Back in the 1960s when I was in college and seminary, I worked part time for 2 different grocery stores. I do not remember seeing Papayas in the produce sections. We moved to El Paso, Texas in 1973. I saw Papayas in the grocery stores of El Paso and Juarez, Mexico, but I never bought one. In 1982, we flew to Chihuahua City, Mexico to spend the night before taking the train to Copper Canyon. That morning the waiter at the motel restaurant suggested I try the Papaya halves with squeezed lime juice. They were sweet, flavorful, and delicious. Since then, I have bought Papayas both in El Paso and here in Rockport, Texas. 

Carica Papaya are a tropical tree herb that dies when the temperature drops below 32 degrees. The tree can grow from 8’ to 30’ and live for several years. The Mexican variety can grow to football size or larger with blunt pointed ends, weighs from 2-13 lbs., and has a yellow orange sunlit color when ripe. There is also am Hawaiian variety that is about the size of a man’s hand, pear shaped, and turns yellow when ripe. The ones I have eaten are not as sweet or flavorful as the Mexican variety.

The fruit has a musky melon like taste with a butter like consistency. It is one of the healthiest fruits a person can eat. It has antioxidant nutrients like Vitamins A, B, C with carotenes, and minerals like potassium, copper, and magnesium, plus fiber and a digestive enzyme. This enzyme helps a person loose weight, tenderizes meat, and begins to break down the skin of the Papaya when it is ripe.
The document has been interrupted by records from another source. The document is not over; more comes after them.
/-- The strobes of engine e that stay on the fail path at a VCO cycle; those that reach the +4 row join its lane of PP_RES
(04 R110, 08 R248). -/
def State.moveSamples (s : State) (e : Nat) (r : Run) (now : Nat) : State :=
  let x := s.e e
  let out := x.samples.filter (fun m => decide (r.vcoOf (m.tick + 4) ≤ now) && r.sampled m.tick)
  let kept := (x.samples.filter (fun m => decide (now < r.vcoOf (m.tick + 4)) && r.sampled m.tick)).map
    (fun m => { m with counted := m.counted || decide (r.vcoOf (m.tick + 2) ≤ now) })
  let s := s.setE e { x with samples := kept }
  if out.isEmpty then s
  else s.modV e fun q => { q with resNext := out.foldl (fun a m => laneJoin a m.lane) q.resNext }

/-- The fail paths of the chosen engines advance to a VCO cycle (04 R110 to R112, R121). -/
def State.settle (s : State) (who : Nat → Bool) (now : Nat) : State :=
  let es := (s.eng.filter (fun q => who q.1 && !q.2.samples.isEmpty)).map (·.1)
  let s := (s.dueSamples who now).foldl (fun s d =>
    match s.run d.site with
    | some r => s.countSample d.site r d.eng d.m
    | none => s) s
  s.each es fun s e =>
    match (s.siteOf e).bind s.run with
    | some r => s.moveSamples e r now
    | none => s.modE e fun x => { x with samples := [] }

/-- Everything still on the fail paths of a site's engines takes its effect: nothing is lost when they are reset (04 R110, 05 R147). -/
def State.settleSite (s : State) (n : Nat) : State := s.settle (fun e => s.siteOf e == some n) (2 ^ 200)

/-- LOG_RING_ACCEPT: the log ring accepts the oldest record of the input buffer (04 R121, R124). -/
def logRingAccept (p : Nat) (s : State) : State :=
  let f := s.f p
  match f.inBuf with
  | [] => s.judgeLogFull p
  | r :: rest =>
    if f.log.length < s.logCap p then
      ((s.setF p { f with inBuf := rest, log := f.log ++ [r] }).enterLoss p).judgeLogFull p
    else s.judgeLogFull p

def execLogRingAccept (p : ParcelNo) (s : State) : Host.Outcome State Fault Refusal := answer (logRingAccept p.toNat s)

/-- LOG_SPILL: while 128 records or less are free, the 128 oldest records of the log area move to the spill partition in one block,
whose check value the writer computes (04 R123, 06 R178). -/
def logSpill (p : Nat) (s : State) : State :=
  let f := s.f p
  if s.logFree p ≤ 128 ∧ 128 ≤ f.log.length ∧ 128 ≤ s.spillFree p ∧ s.dvm.ready = true then
    let data := (f.log.take 128).flatten
    let s1 := { s with dvm := s.dvm.store (s.spillBlock p f.spillN) data (crc32c data).toNat }
    (s1.setF p { f with log := f.log.drop 128, spillN := f.spillN + 1 }).judgeLogFull p
  else s

def execLogSpill (p : ParcelNo) (s : State) : Host.Outcome State Fault Refusal := answer (logSpill p.toNat s)

/-- MAP_RETIRE: the oldest entry of the coalescing buffer reaches the map area; when the buffer becomes empty, diversion ends
with its record (04 R127, R128). -/
def mapRetire (p : Nat) (s : State) : State :=
  let f := s.f p
  match f.coal with
  | [] => s
  | (a, mask) :: rest =>
    let s := (s.setF p { f with coal := rest }).mapOr p a mask
    if f.diverting && rest.isEmpty then
      (s.modF p fun f => { f with diverting := false }).enterRec p
        (s.unitRecord 4 p (s.unitCycle p) f.divSince s.stampNow) s.stampNow
    else s

def execMapRetire (p : ParcelNo) (s : State) : Host.Outcome State Fault Refusal := answer (mapRetire p.toNat s)

/-- FAIL_OUT_PULSE_END: a pulse-mode output deasserts once its pulse has ended (04 R133). -/
def execFailOutPulseEnd (n : BitVec 2) (s : State) : Host.Outcome State Fault Refusal :=
  let k := n.toNat
  if (s.failOutReg k).testBit 1 || decide (s.tim.tick < s.pins.failEnd.get zeroNat k) then answer s
  else answer { s with pins := { s.pins with failOut := s.pins.failOut.set noFlag k false } }

/-- PIN_FAILOUT_CLEAR: the register's RW fields are stored, and clear deasserts a level-mode output (04 R133, R136). -/
def pinFailoutClear (k v : Nat) (s : State) : State :=
  let s := s.setReg (0x700F00 + 4 * k) (v &&& 0xFF01FFF7)
  if v.testBit 3 && v.testBit 1 then { s with pins := { s.pins with failOut := s.pins.failOut.set noFlag k false } }
  else s

end Sys2Proof.Machine
end

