-- ==== Sys2Proof/Machine/Parcel.lean ====
section
/-! DEFINITION. Static configuration applied by a load or a power-on (10 R295, R308, 15 R417), and switching parcel domains on and
off. -/

namespace Sys2Proof.Machine

/-- A static entry's write of one register: stored, with the ring flushes of a changed ring size (10 R308, 06 R185). -/
def State.applyStatic (s : State) (off v : Nat) : State :=
  let mask := match regInfo off with | some r => r.rw | none => 0
  let t := s.setReg off (v &&& mask)
  let r := off % 0x40000
  if 0x1000000 ≤ off ∧ r < 0x20000 ∧ r % 0x1000 = 0x220 then t.clearRings (movedRings s t ((off - 0x1000000) / 0x40000)) else t

/-- The numbers of an entry's range that lie in the parcels of a mask. -/
def StaticEntry.targets (x : StaticEntry) (mask : Nat) : List Nat :=
  ((List.range (x.last + 1 - x.first)).map (· + x.first)).filter (fun n => mask.testBit (if x.parcel then n else n / 32))

/-- The static entries of a slot applied in order to the parcels of a mask that are on (10 R295, R308, 15 R417). -/
def State.applyStatics (s : State) (l : List StaticEntry) (mask : Nat) : State :=
  l.foldl (fun s x => s.each (x.targets (mask &&& s.pwr.pclOn)) fun s n => s.applyStatic (x.regOff n) x.value) s

/-- The offset is one that static entries may write (10 R295). -/
def isStaticOff (off : Nat) : Bool :=
  decide (0x1000000 ≤ off) && decide (off < 0x1800000) &&
    (let r := off % 0x40000
     if r < 0x20000 then staticEngine (r % 0x1000) else staticParcel (r - 0x20000))

/-- The parcels that have a register listed with another ring size than at reset. -/
def State.relaidParcels (s : State) : List Nat :=
  ((s.regs.filter (fun p => decide (0x1000000 ≤ p.1) && decide (p.1 % 0x40000 < 0x20000) && decide (p.1 % 0x1000 = 0x220))).map
    (fun p => (p.1 - 0x1000000) / 0x40000)).dedup

/-- Every register that a static entry may write returns to its reset value, with the ring flushes that follow (10 R308). -/
def State.resetStatics (s : State) : State :=
  let t := { s with regs := s.regs.filter (fun p => !isStaticOff p.1) }
  t.each s.relaidParcels fun t p => t.clearRings (movedRings s t p)

/-- Everything of a parcel's domain takes its reset value: registers, engines with their memory, queues, fail memory, port and
calibration (15 R404, R417). -/
def State.blankParcel (s : State) (p : Nat) : State :=
  { s with regs := s.regs.clearRange (parBase p) 0x40000, eng := s.eng.clearRange (32 * p) 32, vq := s.vq.clearRange (32 * p) 32,
           fm := s.fm.clearRange p 1, par := s.par.clearRange p 1 }

/-- What is in progress for a parcel that switches off completes as its descriptors do while the domain is off (15 R417). DEDUCED (log
entry 80). -/
def State.endParcelWork (s : State) (p : Nat) : State :=
  let off (s : State) (i : DescId) : State := s.finish i { status := 1, cause := 1 }
  let s := match (s.p p).push with | some u => off s u.desc | none => s
  match (s.p p).meas with | some m => off s m.desc | none => s

/-- A parcel's domain is switched off (15 R417). -/
def State.switchOff (s : State) (p : Nat) : State :=
  if s.parcelOn p then
    let s := (s.endParcelWork p).blankParcel p
    { s with pwr := { s.pwr with pclOn := s.pwr.pclOn &&& (0xFFFFFFFF ^^^ 2 ^ p) } }
  else s

/-- A parcel's domain is switched on: its registers at reset, the active image's static entries applied again, and the level recorded
for it in force (15 R417). -/
def State.switchOn (s : State) (p : Nat) : State :=
  if s.parcelOn p then s
  else
    let s := s.blankParcel p
    let s := { s with pwr := { s.pwr with pclOn := s.pwr.pclOn ||| 2 ^ p } }
    if s.cfg.loaded && decide (s.cfg.active < 3) then s.applyStatics (s.flash.slot s.cfg.active).statics (2 ^ p) else s

/-- The highest VCORE target among the levels in use: the fabric's, unless its domain is off, and those of the parcels that are on; 0.65 V
when none is (15 R420). -/
def State.railInUse (s : State) : Nat :=
  let l := ((List.range 32).filter s.parcelOn).map s.pclLevel
  listMax 650 ((if s.cfg.base then l else s.pwr.fabLevel :: l).map levelMv)

/-- The VCORE request that the levels in use, and the changes that wait for the rail, call for (15 R420). -/
def State.railNeed (s : State) : Nat :=
  listMax s.railInUse ((s.pwr.jobs.filter (·.railWait)).map fun j => levelMv j.level)

/-- The request follows the levels in use; a rail that has reached a request has reached every lower one (15 R420). -/
def State.railSync (s : State) : State :=
  { s with pwr := { s.pwr with railReq := s.railNeed, reached := s.pwr.reached && decide (s.railNeed ≤ s.pwr.railReq) } }

/-- Every site is dissolved: no engine is in a site, every channel safe; what runs is stopped or cancelled first (10 R308, 02 R61). -/
def State.dissolveAll (s : State) : State :=
  let s := s.each s.activeSites fun s n =>
    match s.run n with
    | none => s
    | some r =>
      if r.waiting then s.cancelStart n
      else
        let d : Done := { cause := 3, result := leBytes 10 s.stampNow }
        let s := s.settleSite n
        let s := s.each (s.engines n) fun s e => s.modE e fun x =>
          if 1 ≤ x.seq ∧ x.seq ≤ 3 then { x with seq := 6, own := none, inPeriod := false, samples := [], arrive := none } else x
        let s := if r.phase = .draining then s else s.raise 0x1011 [it1 n, it1 3]
        let s := (s.setRunOut n false ((s.vco + 4 * r.div) / 4)).closeRun n
        let s := match r.desc with | some i => s.finish i d | none => s
        s.siteQuiet n r.aborts r.resets
  let s := s.each (s.sites.map (·.1)) fun s n => s.setMembers n []
  { s with sites := [] }

end Sys2Proof.Machine
end

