/-- A load begins: its key is checked, sites dissolved, channels-live cleared, static registers at reset, port buffers emptied, readback shadows
discarded, the scrubber ended, GSR asserted, the counters of FAB_RAM_ECC at 0, no design running, and the AON flag set (10 R308, R312,
R323, 08 R241, R250, R256, 11 R334). DESIGN CHOICE (log entry 71): a load makes its key_bound check as it begins. -/
def State.beginLoad (s : State) (slot : Nat) (why : LoadFor) (source : Nat) : State :=
  let prev := s.cfg.active
  let s := s.dissolveAll.readbackLoad.scrubEnd.resetStatics.dropWindow
  let s := s.each (List.range 32) fun s p => (s.emptyBufs p).emptyMq p
  { s with fab := { s.fab with gsr := true, clocks := false, ports := false, eccCorr := 0, eccUnc := 0 },
           aon := { s.aon with loadFlag := true, loadSource := source },
           cfg := { s.cfg with live := false, loaded := false, confirmed := false, active := 3, released := none, phase := 0,
                               source := 7,
                               load := some { slot := slot, why := why, prev := prev, keyOk := s.boundKeyOk slot } } }

/-- A pin in base mode: it is in its boot state under the table in force, but for one that a device function drives (10 R318, 14 R388,
R396). DEDUCED (log entry 72): a pin out of its boot state with a device function other than GPIO keeps it. -/
def State.pinToBase (s : State) (n : Nat) : State :=
  let x := s.pin n
  let st := (s.flash.pinTable.get (fun _ => {}) n).st
  if x.boot || decide (x.func < 3) then s.setPin n { x with func := 0, hold := none, boot := true, bootState := st }
  else s.setPin n { x with bootState := st }

/-- The FAB domain and every parcel are off, pins go to their base state, and BASE_MODE is raised (10 R318). -/
def State.enterBase (s : State) : State :=
  let s := s.dissolveAll.readbackLoad.scrubEnd.dropWindow
  let s := s.each (List.range 32) State.switchOff
  let s := s.each (List.range 96) State.pinToBase
  let reason := match s.flash.boots with | r :: _ => r.reason | [] => 0
  let s := { s with fab := {}, cfg := { s.cfg with
    live := false, loaded := false, confirmed := false, active := 3, released := none, load := none, phase := 0, source := 7,
    booting := false, base := true, baseReason := reason } }
  s.railSync.raise 0x0304 [it1 reason, it1 s.aon.bootCount]

/-- A staging begins; one into G clears g_stage_en (10 R289, R323). -/
def State.openStage (s : State) (x : Staging) : State :=
  { s with cfg := { s.cfg with stage := some x, stageSlot := x.slot, stageReason := 0, banksDone := 0,
                               gStageEn := s.cfg.gStageEn && decide (x.slot ≠ 2) } }

/-- A flash source of the boot sequence is staged into the update slot that pref_slot does not name, once no other staging is in
progress (10 R311). DESIGN CHOICE (log entry 71): it waits for the other. -/
def State.bootStage (s : State) (golden : Bool) : State :=
  if s.cfg.stage.isSome then { s with cfg := { s.cfg with stageNext := some golden } }
  else ({ s with cfg := { s.cfg with stageNext := none } }).openStage { src := .boot golden, slot := 1 - s.pref }

/-- A staging has ended: a flash source that waits for it is staged (10 R311). -/
def State.stageEnded (s : State) : State := match s.cfg.stageNext with | some g => s.bootStage g | none => s

/-- A source is tried: a slot is loaded, a flash image first staged (10 R311). -/
def State.trySource (s : State) (k : Nat) (rest : List Nat) : State :=
  let s := { s with cfg := { s.cfg with todo := rest, tried := k :: s.cfg.tried } }
  if k < 3 then s.beginLoad k (.boot k) k
  else s.bootStage (decide (k = 4))

/-- A boot sequence goes on with the sources left; when none is left it has failed, and a new one begins, or base mode at the third
failure in a row (10 R311 to R313). `fuel` bounds the sequences that fail without an attempt. -/
def State.bootOn : Nat → List Nat → State → State
  | 0, _, s => s.enterBase
  | fuel + 1, todo, s =>
    match s.pickSource todo with
    | some (k, rest) => s.trySource k rest
    | none =>
      let n := min 3 (s.aon.bootCount + 1)
      let s := { s with aon := { s.aon with bootCount := n }, cfg := { s.cfg with tried := [], wakeSlot := 3 } }
      if 3 ≤ n then s.enterBase else s.bootOn fuel s.bootOrder

/-- Sequences that can fail in a row before base mode. -/
def bootFuel : Nat := 4

/-- A boot sequence begins (10 R311 to R313): an attempt that a reset cut is recorded first. -/
def State.startBoot (s : State) : State :=
  let s := if s.aon.loadFlag then
      { s.attemptFailed s.aon.loadSource (if s.aon.cutBySupply then 9 else 0x0D) with aon := { s.aon with loadFlag := false } }
    else s
  if 3 ≤ s.aon.bootCount then s.enterBase
  else
    let s := { s with cfg := { s.cfg with booting := true, tried := [], base := false } }
    s.bootOn bootFuel s.bootOrder

/-- The frame check of a bank: CRC-32C over its frames of a slot in index order (10 R307). -/
def Flash.bankCheck (f : Flash) (b s : Nat) : Nat :=
  (crc32c ((List.range (bankFrames b)).flatMap fun k => sliceAt (f.frame b s k) 0 512)).toNat

/-- Frames 135 to 142 of every column of a slot (08 R226). -/
def Flash.longFrames (f : Flash) (s : Nat) : List (Nat × List Byte) :=
  (List.range 1536).map fun k => (sweepFrame k, sliceAt (f.frame (k / 8) s (135 + k % 8)) 0 512)

/-- Why a load fails before release, and the frame address reported with it: the first of 0x01, 0x04, 0x07, 0x03 and 0x05; `keyOk` is
its key_bound check, `headerBad` says that the header read from the system part fails R291 (10 R301, R307, R317, R320). -/
def State.loadFault (s : State) (slot : Nat) (keyOk headerBad badPages : Bool) : Option (Nat × Option Nat) :=
  let x := s.flash.slot slot
  if headerBad || !x.valid then some (1, none)
  else if !keyOk then some (4, none)
  else if badPages then some (7, none)
  else if (List.range frameBanks).any (fun b => decide (s.flash.bankCheck b slot ≠ x.checks.get zeroNat b)) then some (3, none)
  else (Config.longLine (s.flash.longFrames slot)).map (fun a => (5, some a))

/-- A rejection's frame address is kept (10 R320). -/
def State.rejected (s : State) (frame : Option Nat) : State :=
  match frame with
  | some a => { s with cfg := { s.cfg with rejValid := true, rejFrame := a } }
  | none => s

/-- A switch-over that has not confirmed, or whose load failed, reloads the slot active before; without one a boot sequence runs (10
R316). -/
def State.revertTo (s : State) (prev : Nat) : State :=
  if prev < 3 then s.beginLoad prev .revert prev else s.startBoot

/-- A load fails before release: the next source, the slot active before, or a boot sequence (10 R307, R311, R316, R322). -/
def State.loadFailed (s : State) (l : Load) (reason : Nat) (frame : Option Nat) : State :=
  let s := (s.rejected frame)
  let s := { s with cfg := { s.cfg with load := none }, aon := { s.aon with loadFlag := false } }
  match l.why with
  | .boot k => let s := s.attemptFailed k reason; s.bootOn bootFuel s.cfg.todo
  | .switch d _ => (s.finish d { status := 2, cause := reason, flags := 1 }).revertTo l.prev
  | .jtag _ => { s with cfg := { s.cfg with jtagStatus := 3, jtagReason := reason } }.revertTo l.prev
  | .revert => s.startBoot

/-- Configuration SRAM as a slot's frames give it (10, R307). -/
def Flash.sramOf (f : Flash) (s : Nat) : SMap (List Byte) :=
  (List.range cfgFrames).foldl (fun m n => SMap.set zeroFrame m n (sliceAt (f.frame (n / 144) s (n % 144)) 0 512))
    ([] : SMap (List Byte))

/-- The 72-bit words of a fabric RAM block: nine frames in sequence, word a at bits 72a on (08 R226). -/
def Flash.ramWord (f : Flash) (s block word : Nat) : Nat :=
  let b := 192 + block / 72
  let bytes := (List.range 9).flatMap fun k => sliceAt (f.frame b s (9 * (block % 72) + k)) 0 512
  leAt bytes (9 * word) 9

/-- Fabric RAM as a slot's frames give it (08 R226, R233). -/
def Flash.ramOf (f : Flash) (s : Nat) : SMap Nat :=
  (List.range 4608).foldl (fun m b => (List.range 512).foldl (fun m w => SMap.set zeroNat m (512 * b + w) (f.ramWord s b w)) m)
    ([] : SMap Nat)

/-- The source code of a load in CFG_BOOT_REC and the boot history (10 R323). -/
def Load.source (l : Load) : Nat := match l.why with | .boot k => k | _ => l.slot

/-- Release tick 0 (10 R309, 08 R243, 11 R334): SRAM and fabric RAM hold the image, static entries are applied, GSR deasserts, the
design starts, the start-confirm timer runs, the scrubber starts. -/
def State.release (s : State) (l : Load) : State :=
  let s := { s with fab := { s.fab with sram := s.flash.sramOf l.slot, ram := s.flash.ramOf l.slot, ramFlip := [],
                                        ramBack := [], gsr := false } }
  let s := { s with aon := { s.aon with loadFlag := false },
                    cfg := { s.cfg with load := none, released := some l, phase := 1, active := l.slot, loaded := true, source := l.source } }
  let s := (s.startDesign.applyStatics s.activeSlot.statics 0xFFFFFFFF).scrubRelease
  match l.why with
  | .boot k => s.raise 0x0301 [it1 k, it8 s.activeSlot.id]
  | .switch d _ => s.finish d { result := leBytes 8 s.activeSlot.id }
  | .jtag _ => { s with cfg := { s.cfg with jtagStatus := 0, jtagReason := 0 } }
  | .revert => s

/-- The pages of a slot, of its frames and of its system part, by bank and page, whose stored address is not their own (09 R259, R261,
R262). -/
def Flash.strayPages (f : Flash) (slot : Nat) : List (Nat × Nat) :=
  ((List.range frameBanks).flatMap fun b => ((List.range (bankFrames b)).map (frameLoc b slot)).filterMap fun l =>
    if f.strays b (f.phys b l.1) l.2 then some (b, 64 * f.phys b l.1 + l.2) else none) ++
  ((List.range 2560).map (f.systemPage slot)).filter fun p => f.strays p.1 (p.2 / 64) (p.2 % 64)

/-- GSR_RELEASE: the load's reads end, with the pages that were uncorrectable and the number of reads corrected, `high` of
them in 6 bits or more, and what R291 says of the header in the system part; it fails, or releases (09 R280, 10 R307, R309). Slots are read once the journal is resolved (09 R277). -/
def gsrRelease (bad : List (Nat × Nat)) (corrected high : Nat) (headerBad : Bool) (s : State) : State :=
  match s.cfg.load with
  | none => s
  | some l =>
    if s.nvm.journalBusy then s
    else
      let s := { s with nvm := { s.nvm with eccCorr := satAdd 16 s.nvm.eccCorr corrected,
                                            eccHigh := satAdd 8 s.nvm.eccHigh (min high corrected) } }
      let bad := bad ++ (s.flash.strayPages l.slot).filter (fun p => !bad.contains p)
      let s := bad.foldl (fun s p => s.countRead p.1 p.2 0 true) s
      match s.loadFault l.slot l.keyOk headerBad (!bad.isEmpty) with
      | some (r, f) => s.loadFailed l r f
      | none => s.release l

def execGsrRelease (badPages : List (Fin 260 × BitVec 13)) (corrected : BitVec 16) (high : BitVec 8) (headerBad : Bool) (s : State) :
    Host.Outcome State Fault Refusal :=
  answer (gsrRelease (badPages.map (fun p => (p.1.val, p.2.toNat))) corrected.toNat high.toNat headerBad s)

/-- FABRIC_CLOCKS_ENABLE: release + 16 t (10 R309). -/
def execFabricClocksEnable (s : State) : Host.Outcome State Fault Refusal :=
  answer (if s.cfg.phase = 1 then
    { s with cfg := { s.cfg with phase := 2 }, fab := { s.fab with clocks := true, edges := 0 } } else s)

/-- PARCEL_PORTS_ENABLE: release + 32 t (10 R309). -/
def execParcelPortsEnable (s : State) : Host.Outcome State Fault Refusal :=
  answer (if s.cfg.phase = 2 then
    { s with cfg := { s.cfg with phase := 3 }, fab := { s.fab with ports := true } } else s)

/-- GPIO_BOOT_EXIT: release + 64 t; pins leave their boot state, and an image with live = 1 sets channels-live (10 R309). -/
def gpioBootExit (s : State) : State :=
  if s.cfg.phase = 3 then
    let s := s.leaveBoot
    { s with cfg := { s.cfg with phase := 4, live := s.cfg.live || s.activeSlot.policy.testBit 0 } }
  else s

def execGpioBootExit (s : State) : Host.Outcome State Fault Refusal := answer (gpioBootExit s)

/-- The pin boot table of a slot becomes the one in force (10 R310). -/
def State.adoptPins (s : State) (l : List PinEntry) : State :=
  if l.isEmpty then s
  else s.setFlash fun f => { f with
    pinTable := (List.range 96).foldl (fun m n => SMap.set (fun _ => {}) m n (l.getD n {})) ([] : SMap PinEntry) }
The black seeds inside the hollow center have a peppery taste. The skin is eatable and is used as an anti-wrinkle crème.

Papaya are best bought partially green and allowed to ripen at room temperature. It can be eaten in halves with lime juice after scrapping out the black seed. I like it with yogurt and in fruit salads. It can also be dried.

The seed sprout readily. I have had several sprout in my compost pile. However, the ones that have grown around my garden have been volunteers. The first two grew to about 20 feet high. Their fruit was so-so. We had a freeze around 2014 and they rotted to a mess within a week. This year I had one that came up next to my garden shed. It only got rain in a drought year. It grew to 7’ and produced round soft ball sized fruit that were deep orange and delicious. The raccoons got to some of the first fruit, so I had to pick them when I first saw a yellow tint.

There are two Papaya trees between the Myers Lemon tree and the Mexican Lime that blew over in Hurricane Harvey but grew back slowly. Since those trees are on the drip irrigation system, the Papayas trees grew to 16’ this year and produced yellow Hawaiian Papayas. Another Papaya tree came up behind my garden where I put some of the dead garden plants in a low spot. I have eaten 4 of the Papayas from it and there are 6-8 more. I will need to carry a latter back there to get them.